For the on-disk `.cortex/` folder format (open the same network you build here in the [Hebb desktop app](https://github.com/hebb-project/hebb)'s visualizer), enable the `disk` feature:

```toml
hebb = { version = "0.1", features = ["disk"] }
```

## Vision

The computational-neuroscience and SNN ecosystem is already rich: **PyTorch-based ML frameworks** (snnTorch, BindsNET, Norse, SpikingJelly, Rockpool) train spiking networks with surrogate gradients; **biophysical simulators** (NEST, Brian2, NEURON, GeNN, Arbor) model networks down to morphology; **neuromorphic platforms** (Intel Loihi / Lava, SpiNNaker, BrainChip Akida, SynSense) run trained networks on event-driven hardware. Each of these is excellent in its niche, but they don't talk to each other, and very few of them ship as an embeddable, no-runtime-deps crate you can drop into a larger system.

`hebb` aims to be a **lightweight, interchange-friendly runtime** that complements those tools rather than competes with them. The roadmap (loose ordering, contributions welcome):

- **PyTorch interop.** Round-trip with snnTorch / Norse / SpikingJelly: train weights with surrogate gradients in PyTorch, export to `hebb` for sparse event-driven inference and online plasticity. Inverse path too — initialize a `hebb` network from a `.pth` checkpoint.
- **Model-description format support.** Importers/exporters for **NeuroML**, **SONATA** (Allen Brain / BMTK), and (eventually) PyNN models. The goal is that a network defined for NEST or NEURON can run a sparse simulation under `hebb` without rewriting.
- **Experimental-data ingestion.** Stream **NWB** files into a stimulator so you can replay recorded spike trains against a learning network.
- **Event-camera datasets.** First-class support for **DVS / N-MNIST / N-Caltech101 / DVS-Gesture** so event-driven workloads are easy to wire up.
- **Neuromorphic targets.** Long-term: emit a `hebb` network to Intel Loihi (via Lava IR), SpiNNaker, or Akida. Short-term: keep the data layout and event-loop semantics close enough to those platforms that the mapping is mechanical.
- **More neuron and plasticity models.** Multi-compartment neurons; e-prop / equilibrium-propagation rules; calcium-based plasticity; reward-modulated variants.
- **Performance.** SIMD-friendly batched ticking; GPU backend for dense-region simulation (likely via `wgpu`); deterministic parallel ticking.
- **WASM.** Run `hebb` in the browser so the visualizer (and arbitrary educational toys) can simulate without a server.

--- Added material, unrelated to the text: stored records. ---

/-- A WAVE message from its crate (R316). -/
def waveMsgOf (c : Crate) : WaveMsg :=
  let b := c.data
  ⟨at_ b 0 1, at_ b 2 1, at_ b 4 2, at_ b 6 2, ⟨at_ b 8 8, at_ b 16 8, at_ b 24 4, at_ b 32 8⟩, c.srcModule⟩

/-- Combine a message of the module's own generation (R312, R315); one of the wave just completed that asks
for coverage is answered with its value. -/
def State.takeWave (s : State) (m : WaveMsg) : State :=
  match s.group m.group with
  | none => s
  | some r =>
    let w := s.wave m.group
    match w.last with
    | some (k, v) =>
      if k = m.wave then
        if m.src / 16 != s.myId / 16 && m.phase % 2 = 1 then
          s.sendWave m.src none (waveData m.group r.kind m.phase k (s.rn (winBase .pln 0 + rPLN_GEN_LO)) v)
        else s
      else go w r
    | none => go w r
where
  go (w : WaveState) (r : GroupRec) : State :=
    if seqBefore m.wave w.wave then s
    else
      let s := s.setWave m.group { w with got := w.got ++ [m] }
      let s := if s.joins m.group r then s.beginWave m.group r else s
      s.progress m.group r (progressFuel s m.group)

/-- WAVE_MESSAGE: crate `ix` at the Registrar is a WAVE message (R312 to R316): one for a later generation is
held, up to 64; one for an earlier is discarded. A module without an ID answers no wave (R285). -/
def execWaveMessage (ix : Nat) (s : State) : Outcome State Fault Refusal :=
  .next (match s.fab.regIn[ix]? with
    | none => s
    | some c =>
      if c.op ≠ 0x11 ∨ at_ c.data 1 1 = 0xFF then s
      else
        let m := waveMsgOf c
        let gen := s.rn (winBase .pln 0 + rPLN_GEN_LO) % 2 ^ 16
        let t := { s with fab := { s.fab with regIn := s.fab.regIn.eraseIdx ix } }
        if s.unset then t
        else if m.gen = gen then t.takeWave m
        else if seqBefore gen m.gen then
          if s.fab.heldWaves.length < 64 then { t with fab := { t.fab with heldWaves := t.fab.heldWaves ++ [m] } } else s
        else t)

/-- WAVE_SLOW: FAB_WAVE_TIME has passed in a wave of the group, reported once (R324, R432). 0 never reports. -/
def execWaveSlow (group : Nat) (s : State) : Outcome State Fault Refusal :=
  .next (
    let w := s.wave group
    if w.phase ≠ 0 && !w.slow && s.f (winBase .fab 0 + rFAB_WAVE_TIME) 0 16 != 0 then
      (s.setWave group { w with slow := true }).event .fab 0 4 s.myId
    else s)

/-- CENSUS on a group of KIND CENSUS (R317): the module contributes its FFL. -/
def execCensus (group : Nat) (_side : Side) (s : State) : Outcome State Fault Refusal :=
  .next (match s.group group with
    | none => s
    | some r =>
      if r.kind = 5 && (s.wave group).phase = 0 then
        ((s.setf (winBase .fab 0 + rFAB_CENSUS_STAT) 17 1 1).contributeFirmware group r (s.f (wg 0 rWNG_FEATURE_CFG) 0 8))
      else s)

/-- Messages held for the generation just applied (R315). -/
def State.releaseWaves (s : State) : State :=
  let gen := s.rn (winBase .pln 0 + rPLN_GEN_LO) % 2 ^ 16
  let now := s.fab.heldWaves.filter fun m => m.gen == gen
  now.foldl State.takeWave
    { s with fab := { s.fab with heldWaves := s.fab.heldWaves.filter fun m => seqBefore gen m.gen } }

/-- A wave group with no wave in progress, its number, messages and later contributions kept. -/
def WaveState.stopped (w : WaveState) : WaveState :=
  { WaveState.idle with wave := w.wave, got := w.got, queued := w.queued, last := w.last }

/-- A census or a marker wave that a hang finds in progress starts its phases again in the new generation, with the contribution that
firmware made; a group that is none of its kind any more ends it (R410, log entry 164). -/
def State.restartWave (s : State) (w : WaveState) (kind g : Nat) (r : Option GroupRec) : State :=
  match r with
  | some r =>
    if r.kind = kind then
      ((s.setWave g { s.wave g with count := w.count, value := w.value }).beginWave g r).progress g r (progressFuel s g)
    else s
  | none => s

/-- The wave groups after a hang: a group whose record changed is numbered from 0, another is numbered on (R315) with PHASE and
LOCAL at 0 (R325; log entry 164), and the waves of firmware go on. A census that ended so is no longer BUSY, and a stocktake no longer
in MARKER. -/
def State.renumberWaves (s : State) (old : Option Plan) (new : Plan) : State :=
  let s := (List.range 64).foldl (fun st g =>
    let before := match old with | some p => p.group? g | none => none
    let w := st.wave g
    let st := if before = new.group? g then st.setWave g w.stopped else st.setWave g WaveState.idle
    match before with
    | some b => if w.phase ≠ 0 && (b.kind == 5 || b.kind == 6) then st.restartWave w b.kind g (new.group? g) else st
    | none => st) s
  let s := if s.censusRuns then s else s.setf (winBase .fab 0 + rFAB_CENSUS_STAT) 17 1 0
  let a := winBase .pair 0 + rPAIR_STOCKTAKE_STAT
  if s.f a 0 3 = 1 && !(s.fab.waves.any fun e => s.pair.marker == some e.1 && e.2.phase != 0) then s.setf a 0 3 0 else s

/-- Waves in progress go on where what they wait for has changed without a message: a channel that is no longer usable, a member
that was replaced (R312; log entry 164). -/
def State.pushWaves (s : State) : State :=
  (s.fab.waves.filter fun e => e.2.phase != 0).foldl (fun u e =>
    match u.group e.1 with
    | some r => u.progress e.1 r (progressFuel u e.1)
    | none => u) s

end Sys2Proof.Machine
end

If you maintain one of the ecosystem tools above and want to talk about interop, please open an issue.

## Local development

```bash
# Rust
cargo test --features disk

# Python bindings (requires maturin)
pip install maturin
maturin develop --features pyo3/extension-module
python -c "import hebb_py; print(hebb_py.__version__)"
```

## Contributing

- `CONTRIBUTING.md` — workflow basics (coming soon).
- PRs are welcome. Keep them small and single-purpose. New neuron models go in `src/domain/`, new plasticity rules in `src/domain/synapse_plastic.rs` (or a new sibling file).

## License

`hebb` has an Apache 2.0 license, as found in the [LICENSE](LICENSE) file.